**Exercise aim**
Among the lines below, copy exactly those from the one with "let s := s.setFld Reg.LC_STATE" through the one with "(R451, R594). -/", counting both ends.

**Entries provided**

-- ==== Sys2Proof/Machine/PowerUp.lean ====
section
/-! DEFINITION. PORESET#, power-up self-test and its end (R34, R434, R451, R490, R594 to R599, R607, R618, R621, R631, R652, R671, R679). -/

namespace Sys2Proof.Machine

/-! ### PORESET# falls (R679) -/

/-- PORESET_ASSERT: the die loses the operation in progress; everything but the die, the fuses and the test access port is reset. Commands that
wait stay in the queue. -/
def State.poreset (s : State) : State :=
  let s := s.nvCut
  { State.reset with
    pending := s.pending, free := s.free
    nv := { s.nv with hostTx := none, queue := [], buf := List.replicate 256 0, bufPos := 0, audit := [], logq := [], started := none }
    keys := { Keys.reset with fuses := s.keys.fuses, duk := s.keys.duk, unlock := s.keys.unlock }
    boot := { Boot.reset with tap := s.boot.tap } }

/-- BIST_FAIL is high in the safe state only (R598). -/
def State.bistFailPin (s : State) : Bool := s.boot.safe

/-! ### Phase 1: straps and fuses -/

/-- The TAP at a rise of PORESET#: an instruction that controls the pins gives way to Test-Logic-Reset (R687). -/
def Tap.rise (t : Tap) : Tap := if t.ir = 0 ∨ t.ir = 3 ∨ t.ir = 4 then { t with ir := 1, out := [] } else t

/-- Straps are sampled, device time starts at 0, and the fuses are loaded (R491, R553, R621, R652). -/
def State.fuseLoad (s : State) (v : PowerUpIn) : State :=
  let s : State := { s with time := 0, chipId := v.chipId, boot := { s.boot with low := false, tap := s.boot.tap.rise } }
  let s := (s.setBit Reg.HB_STATUS 24 v.syncBus).onKeys (fun k => { k with lcFail := v.lifeRow })
  let s := s.setFld Reg.LC_STATE 2 0 (lcDecode s.keys.fuses v.lifeRow)
  s.wr Reg.MON_STATUS (wSetBit (v.mon &&& 0xFFFF007F#32) 7 (!v.lifeRow && !v.fuseRow))

/-! ### Values of the journal -/

/-- The payload of a key's last committed record among those that a scan found. -/
def valueIn (rs : List Rec) (key : Word) : Option (List Byte) :=
  match lastOf rs key with
  | some x => if x.type = 2 then none else some x.payload
  | none => none

/-- The SEQ of the last committed AUDIT record. -/
def auditHead (rs : List Rec) : Word :=
  (rs.filter (fun x => x.type == 0x10 && committed rs x)).foldl (fun a x => if seqLater x.seq a then x.seq else a) 0

/-- A tile's repairs, its retirement and its sparing as the journal holds them (R451, R594). -/
def State.applyRepairs (s : State) (rs : List Rec) (p : Nat) : State :=
  let s := match valueIn rs (wd (0x8E000000 + p)) with
    | none => s
    | some bs =>
      let rows := ((List.range 16).map (fun i => natAt bs (4 + 2 * i) 2)).filter (· != 0xFFFF)
      let s := s.onPeal (fun c => { c with rows := spSet (fun _ => []) c.rows p rows })
      let s := s.setFld (Reg.PHYS_STATUS p) 12 8 rows.length
      if natAt bs 2 1 % 2 = 1 then (s.setPhys p phRetired).setFld (Reg.PHYS_STATUS p) 7 4 (natAt bs 3 1) else s
  match valueIn rs (wd (0x8C010000 + p)) with
  | none => s
  | some bs => (s.onCol p (fun c => { c with status := wSetFld (wSetBit c.status 3 true) 7 4 (natAt bs 2 1) })).setBit (Reg.PHYS_STATUS p) 13 true

/-- CAL[p] and the droop caps: from the V/f record when there is one, else from the fuses (R631). -/
def State.applyVf (s : State) (rs : List Rec) (p : Nat) : State :=
  let bs := valueIn rs (wd (0x8C000000 + p))
  let cal (v : Nat) : Nat := match bs with | some b => natAt b (2 * v) 2 | none => (Config.productionCal p v).toNat
  let s := (s.wr (Reg.CAL p 0) (wd (cal 0 + 2 ^ 16 * cal 1))).wr (Reg.CAL p 1) (wd (cal 2 + 2 ^ 16 * cal 3))
  match bs with
  | none => s
  | some b => (List.range 4).foldl (fun s v =>
      let c := natAt b (8 + 2 * v) 2
      s.onPwr (fun w => { w with droopCap := spSet (fun _ => 0) w.droopCap (4 * p + v) (if c = 1150 then 0 else c) })) s

/-- What the device keeps in JOURNAL takes effect: the alarm policy, UNLOCK_FAILS, AUDIT_HEAD, repairs, sparings and V/f values. -/
def State.journalLoad (s : State) : State :=
  let rs := s.nv.records .journal
  let num (key : Word) : Nat := match valueIn rs key with | some bs => natAt bs 0 4 | none => 0
  let next := num policyKey % 2 ^ 14
  let s := s.wr Reg.ALARM_POLICY (wd (next + 2 ^ 16 * next))
  let s := (s.setFld Reg.LC_STATE 11 8 (num failsKey)).wr Reg.AUDIT_HEAD (auditHead rs)
  (List.range 272).foldl (fun s p => (s.applyRepairs rs p).applyVf rs p) s

/-! ### Phases 2 and 4: failures (R595, R597) -/

/-- A tile whose LBIST slice fails is retired, unless the journal has retired it. -/
def State.bootSlice (s : State) (p slice : Nat) : State :=
  if s.phys p = phRetired then s else (s.count Reg.LBIST_FAILS).retireTile p 1 5 slice 0xFFFF 0

/-- A tile whose primary oscillator fails runs on the spare; one whose spare fails too is retired (R103, R595). -/
def State.bootOsc (s : State) (p : Nat) (both : Bool) : State :=
  if s.phys p = phRetired then s
  else if both then (s.onTile p (fun t => { (t.setBit Reg.CLK_STATUS 11 true).setBit Reg.CLK_STATUS 12 true with spareBad := true })).retireTile p 3 6 0 0xFFFF 0
  else (s.onTile p (fun t => (t.setBit Reg.CLK_STATUS 11 true).setBit Reg.CLK_STATUS 12 true)).setBit (Reg.PHYS_STATUS p) 3 true

/-- MBIST's failing cells of the tiles that come to it, in order: those retired before run none, and every cell of any other is reported. -/
def State.bootCells (s : State) (cells : List (Fin 272 × Nat × Nat × Nat)) : State :=
  (cells.foldl (fun (a : State × List PealTest) (c : Fin 272 × Nat × Nat × Nat) =>
    let p : Nat := c.1
    if s.phys p = phRetired then a
    else
      let t := (a.2.find? (fun t => t.phys == p)).getD
        { phys := p, origin := 0, slice := 24, elem := 0, seed := none, sigs := [], step := false, unretire := false, spared := false, fixed := [] }
      let x := a.1.mbistCell t (a.1.phys p == phRetired) c.2.1 c.2.2.1 c.2.2.2
      (x.1, x.2.1 :: a.2)) (s, [])).1

/-- Blocks and ports that failed. -/
def State.bootUnits (s : State) (v : PowerUpIn) : State :=
  let s := v.blocks.foldl (fun s (b : Fin 16) => s.setBit Reg.BIST_BLOCKS b true) s
  v.ports.foldl (fun s (p : Fin 8) => s.setBit Reg.BIST_BLOCKS (16 + p) true) s

/-! ### Phase 5: the tile map (R596) -/

/-- A logical tile whose physical tile is retired takes its row's lowest free tile, or is left without one. -/
def State.mapComplete (s : State) (l : Nat) : State :=
  let s := if s.phys (s.physOf l) ≠ phRetired then s
    else match (rowTiles (s.physOf l / 17)).find? (fun p => s.phys p == phFree) with
      | some q => ((s.setFld (Reg.TILE_MAP l) 8 0 q).setMap l 0).setPhys q phInRole
      | none => s.setMap l 3
  s.admitUpdate l

/-! ### Keys (R607, R618) -/

/-- An erasure that a power loss cut off runs its steps 1 and 2 again; then the slots are unwrapped while DERIVE_EN = 1. -/
def State.keysLoad (s : State) : State :=
  let s := if (s.nv.bytes keyMarker 16).all (· == 0xFF) then s else (s.onKeys (fun k => { k with erase := some 1 })).eraseStep.eraseStep
  match (if s.deriveEn then s.keys.duk else none) with
  | none => s
  | some duk =>
    let wk := wkOf duk
    s.onKeys (fun k => { k with wk := some wk, image := s.nv.unwrap wk 0, site := s.nv.unwrap wk 1, enroll := s.nv.unwrap wk 2 })

/-- Every written and poison bit is cleared (R434). -/
def State.clearMemory (s : State) : State := { s with mem := Memory.reset, integ := { s.integ with odd := [] } }

/-! ### Power-up -/

/-- POWER_UP: PORESET# rises, and self-test runs its phases; a failure of the always-on logic, the management core or the host bus unit ends in
the safe state. -/
def State.powerUp (s : State) (v : PowerUpIn) : State :=
  if !s.boot.low then s
  else
    let s := s.fuseLoad v
    if v.control || v.hostBus then { s with boot := { s.boot with safe := true, hostBad := v.hostBus } }
    else
      let s := ((s.nvFlicker.onNv Nv.completionPass).nvWear).journalLoad
      let s := if v.lifeRow || v.fuseRow then s.tocsin 16 else s
      let s := s.bootSelect
      let s := v.slices.foldl (fun s (e : Fin 272 × Fin 24) => s.bootSlice e.1 e.2) s
      let s := (v.oscs.foldl (fun s (e : Fin 272 × Bool) => s.bootOsc e.1 e.2) s).bootUnits v
      let s := s.bootCells v.cells
      let s := if v.keyStore then s.tocsin 64 else s
      ((List.range 256).foldl (fun s l => s.mapComplete l) s).keysLoad.clearMemory

/-- HB_STATUS.BIST when READY rises (R599). -/
def State.bistResult (s : State) : Nat :=
  if (List.range 272).any (fun p => s.phys p == phRetired) || s.rd Reg.BIST_BLOCKS != 0 then 3
  else if (List.range 272).any (fun p => s.repaired p != [] || wbit (s.col p).status 3) then 2
  else 1

/-- SELF_TEST_DONE: READY rises with the result, and the peal controller schedules its steps. -/
def State.selfTestDone (s : State) : State :=
  if s.boot.low || s.boot.safe || s.ready || s.keys.halted then s
  else ((s.setBit Reg.HB_STATUS 0 true).setFld Reg.HB_STATUS 3 1 s.bistResult).pealArm

/-! ### Commands -/

/-- PORESET_ASSERT. -/
def execPoresetAssert (s : State) : Host.Outcome State Fault Refusal := .next s.poreset
/-- POWER_UP, with what self-test finds. -/
def execPowerUp (v : PowerUpIn) (s : State) : Host.Outcome State Fault Refusal := .next (s.powerUp v)
/-- SELF_TEST_DONE. -/
def execSelfTestDone (s : State) : Host.Outcome State Fault Refusal := .next s.selfTestDone

end Sys2Proof.Machine
end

**Solution for this exercise**
  let s := s.setFld Reg.LC_STATE 2 0 (lcDecode s.keys.fuses v.lifeRow)
  s.wr Reg.MON_STATUS (wSetBit (v.mon &&& 0xFFFF007F#32) 7 (!v.lifeRow && !v.fuseRow))

/-! ### Values of the journal -/

/-- The payload of a key's last committed record among those that a scan found. -/
def valueIn (rs : List Rec) (key : Word) : Option (List Byte) :=
  match lastOf rs key with
  | some x => if x.type = 2 then none else some x.payload
  | none => none

/-- The SEQ of the last committed AUDIT record. -/
def auditHead (rs : List Rec) : Word :=
  (rs.filter (fun x => x.type == 0x10 && committed rs x)).foldl (fun a x => if seqLater x.seq a then x.seq else a) 0

/-- A tile's repairs, its retirement and its sparing as the journal holds them (R451, R594). -/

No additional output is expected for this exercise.